About Yusuf Unjhawala

Editor, India Defence Analysis. Admin,

1 comment

  1. George Chakko 29 March, 2014 at 20:31

    Reply to Yusuf on Indian Navy
    Your article is timely and actual. Welcome.
    Let me start with a personal historical note. During my high school in Chennai in the early 60’s we had the voluntary option to join either the NCC (National Cadet Corps) Naval Wing or Air Wing. My father encouraged me to join the Naval wing. On 2 occasions of our Annual School Day when a colourful, official junior parade was held at the start, and the salutes were taken by no less distinguished personalities, as General Thimmaya (Army Chief then) and Vice-Admiral R.D. Katari (Navy Chief at that time) as chief guests. I had the honour to shake hands with both while receiving annual merit certificate for studies. During those 3 high-school yrs. our junior naval platoons were taken to visit once INS Delhi, a cruiser and India’s No. 1 flagship then (no aircraft carrier at that time) and one destroyer or frigate (name forgotten INS Godavari or Caveri I don’t know) when they docked at Madras harbour. The visits as such were fascinating for us kids; retrospectively least decades later, because it betrayed India’s miserable naval strength at that time (early 60’s).
    The point is that Jawaharlalji, our revered first PM and ardent pacifist, presumably also India’s military command then, totally neglected the Indian Navy, in spite of India’s long coast-line and the Goa problem simmering then. We are paying heavily for that neglect even today. We woke up late; only during 1971 Bangla war after confronting the U.S. nuke carrier ‘Enterprise’. Today, in purely defensive terms, neglecting or not guarding even a tiny strip of your coastline can be suicidal, as you allow your enemy through the backdoor, as we saw in Mumbai attacks by Pak terrorists.
    The Indian navy has both defensive and offensive roles in the 21st cent.
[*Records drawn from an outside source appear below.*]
/-! ### Elements: shifts, counts and products (R98, R99) -/

theorem shlVal_modEq (w a n : Nat) : (shlVal w a n : Int) ≡ (if n < w then a * 2 ^ n else 0) [ZMOD 2 ^ w] := by
  unfold shlVal
  split
  · rw [Nat.shiftLeft_eq]
    push_cast
    exact Int.mod_modEq _ _
  · rfl

theorem shrVal_eq {w a : Nat} (ha : a < 2 ^ w) (n : Nat) : shrVal w a n = if n < w then a / 2 ^ n else 0 := by
  rw [shrVal, Nat.mod_eq_of_lt ha, Nat.shiftRight_eq_div_pow]

theorem shaVal_modEq {w a : Nat} (ha : a < 2 ^ w) (n : Nat) :
    (shaVal w a n : Int) ≡ viewNum true w a / 2 ^ min n w [ZMOD 2 ^ w] := by
  have hv : signedOf w a = viewNum true w a := asView_of_lt ha true
  rw [shaVal, hv, Int.shiftRight_eq_div_pow]
  push_cast
  exact wrapTo_modEq _ _

/-- ROT (R99): the two parts of a rotated element have no common bit. -/
theorem rotVal_eq {w a : Nat} (hw : 0 < w) (ha : a < 2 ^ w) (n : Nat) :
    rotVal w a n = a * 2 ^ (n % w) % 2 ^ w + a / 2 ^ (w - n % w) := by
  have hk := Nat.mod_lt n hw
  simp only [rotVal, Nat.mod_eq_of_lt ha]
  generalize n % w = k at hk
  have hp : 2 ^ w = 2 ^ k * 2 ^ (w - k) := by rw [← pow_add]; congr 1; omega
  have hlow : a / 2 ^ (w - k) < 2 ^ k := by
    rw [Nat.div_lt_iff_lt_mul (by positivity), ← hp]
    exact ha
  have hlow' : a / 2 ^ (w - k) < 2 ^ w := lt_of_lt_of_le hlow (Nat.pow_le_pow_right (by omega) (by omega))
  have hhigh : a * 2 ^ k % 2 ^ w = 2 ^ k * (a % 2 ^ (w - k)) := by rw [hp, Nat.mul_comm a, Nat.mul_mod_mul_left]
  rw [Nat.shiftLeft_eq, Nat.shiftRight_eq_div_pow, Nat.or_mod_two_pow, Nat.mod_eq_of_lt hlow', hhigh,
    Nat.two_pow_add_eq_or_of_lt hlow]

/-- IMULHI (R98): the upper half of the double-width product. -/
theorem wrapTo_div_modEq (w : Nat) (x : Int) : ((wrapTo (2 * w) x / 2 ^ w : Nat) : Int) ≡ x / 2 ^ w [ZMOD 2 ^ w] := by
  have hc : (((x % 2 ^ (2 * w)).toNat : Nat) : Int) = x % 2 ^ (2 * w) := Int.toNat_of_nonneg (Int.emod_nonneg _ (by positivity))
  have hx : x % 2 ^ (2 * w) = x - 2 ^ w * (2 ^ w * (x / 2 ^ (2 * w))) := by
    rw [Int.emod_def, two_mul, pow_add, mul_assoc]
  rw [wrapTo_eq]
  push_cast
  rw [hc, hx, Int.sub_mul_ediv_left _ _ (by positivity)]
  simp [Int.ModEq]

theorem popcount_eq (w x : Nat) : popcount w x = (List.range w).countP fun j => x.testBit j := by
  rw [popcount, List.countP_eq_length_filter]

/-- CLZ (R98): the zeros above the highest 1 bit. -/
theorem sub_bitLen_cast {w a : Nat} (ha : a < 2 ^ w) :
    ((w - bitLen a : Nat) : Int) = if a = 0 then (w : Int) else w - 1 - Nat.log2 a := by
  by_cases h : a = 0
  · simp [bitLen, h]
  · have := (Nat.log2_lt h).2 ha
    simp only [bitLen, beq_iff_eq, if_neg h]
    omega

/-- BREV (R98): the sum taken from the other end. -/
theorem reverseBits_eq (w x : Nat) : reverseBits w x = bitSum w fun j => x.testBit (w - 1 - j) := by
  have hr : (List.range w).reverse = (List.range w).map fun j => w - 1 - j := by
    simpa [List.range_eq_range'] using List.reverse_range' (s := 0) (n := w)
  rw [reverseBits, foldl_ite_add, Nat.zero_add, ← List.sum_reverse, ← List.map_reverse, hr, List.map_map, bitSum]
  refine congrArg List.sum (List.map_congr_left fun j hj => ?_)
  have : w - 1 - (w - 1 - j) = j := by have := List.mem_range.1 hj; omega
  simp [this]

/-- IABS (R98): a negative number is negated. -/
theorem ite_neg_eq_max (x : Int) : (if x < 0 then -x else x) = max x (-x) := by
  split <;> omega

/-- Whether field X holds the value 1. -/
theorem toNat_beq_one (x : BitVec 4) : (x.toNat == 1) = decide (x = 1) := by
  revert x; decide

/-! ### Whole-register values (R100, R101, R103) -/

/-- BFE (R100). -/
theorem bfeVal_eq {w a : Nat} (ha : a < 2 ^ w) (sg : Bool) (b : Nat) :
    bfeVal sg w a b =
      let pos := b % 256
      let len := min (b / 256 % 256) w
      if len = 0 then 0 else (viewNum sg len (viewNum sg w a / 2 ^ pos % 2 ^ len).toNat % 2 ^ w).toNat := by
  simp only [bfeVal, beq_iff_eq]
  generalize min (b / 256 % 256) w = len
  split
  · rfl
  · rw [asView_of_lt (wrapTo_lt _ _), asView_of_lt ha, wrapTo_eq, wrapTo_eq, Int.shiftRight_eq_div_pow]
    push_cast
    rfl

/-- The bits of BFI's field. -/
theorem fieldMask_testBit (w pos len j : Nat) :
    (((2 ^ len - 1) <<< pos) % 2 ^ w).testBit j = (decide (j < w) && decide (pos ≤ j ∧ j < pos + len)) := by
  rw [Nat.testBit_mod_two_pow, Nat.testBit_shiftLeft, Nat.testBit_two_pow_sub_one]
  by_cases h : pos ≤ j
  · simp [h, show j - pos < len ↔ j < pos + len by omega]
  · simp [h]

/-- BFI (R100): the field's bits from `a`, the others from the base. -/
theorem bfiVal_eq (w a b base : Nat) :
    bfiVal w a b base =
      let pos := b % 256
      let len := min (b / 256 % 256) w
      bitSum w fun j => if pos ≤ j ∧ j < pos + len then a.testBit (j - pos) else base.testBit j := by
  simp only [bfiVal]
  generalize b % 256 = pos
  generalize min (b / 256 % 256) w = len
  have hf := fieldMask_testBit w pos len
  have hlt : ((2 ^ len - 1) <<< pos) % 2 ^ w < 2 ^ w := Nat.mod_lt _ (by positivity)
  generalize ((2 ^ len - 1) <<< pos) % 2 ^ w = field at hf hlt
  have hn := testBit_complement hlt
  rw [sub_and_eq (Nat.mod_lt _ (by positivity)) hlt, add_eq_or_of_disjoint]
  · refine Nat.eq_of_testBit_eq fun j => ?_
    rw [bitSum_testBit]
    by_cases hj : j < w
    · by_cases hp : pos ≤ j ∧ j < pos + len
      · simp [hn, hf, hj, hp]
      · simp [hn, hf, hj, hp]
    · simp [hn, hf, hj]
  · refine Nat.eq_of_testBit_eq fun j => ?_
    cases h : field.testBit j <;> simp [hn, h]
India’s geo-oceanic position makes any long-term defence planning a tough calling; leave alone the technology infrastructure part of self-reliance. To take care of 2 seas for purely defensive purposes, one in the West and East, and one Big Ocean to the South and beyond for offensive patrolling, is too Herculean an onus. The logistic support structure presupposed is huge, esp. for long distance patrolling and monitoring. Additionally, ocean military sci-tech is a very tough area for strategic product development. Security protection for ocean bed drilling for energy and other raw materials search is another new focus. China had already tested deep sea submerge vessels (6-7000 metres deep). China reportedly has a substantial programme for developing underwater offensive systems.
    On the financial part an unaffordable 3-digit billion dollar investment for the navy hangs on our neck as a poor country. Requirements are not modest. We would need 10 ultra-modern aircraft carriers (not redundant imitations) with additional few in reserve, several hundreds of Brahmos missiles carrying rapid gunships, even light-metal attack vessels of fast hovercraft type, underwater stealth missile carrying stealth attack vessels and submarines, and many more, to function as a credibly deterrent naval force. New oil and gas lines and transport would require additional protection. Our ports and Space Centres on the Coast need heavy protection against any terror or military onslaught. Today the Naval and the Aerial surveillance sectors for simultaneous deployment are fused and drone development is a priority apart from high flyers with laser beams; for future naval wars, virtual science-fiction type scenarios will fill the drawing board. Naval avionics is a key and unless India develops it with Israeli, Japanese or South Korean cooperation, there will not be a “fast-forward”, reliable, quality output in shorter time.
    Commitments to protect our small neighbouring countries and executing anti-pirates programmes for and with them will cost us heftily. Arab neighbours needing India’s service need to invest along. Innovation technologies are the only way out to cut costs down. An aggressive development plan will provide enough jobs for our young scientists. One novel idea would be to form an Indian Ocean-Pacific Commercial Security Force, not an overtly military one, to protect the commercial maritime goods traffic between Middle-East and Pacific States on maritime offensive deployment with India playing a major active role.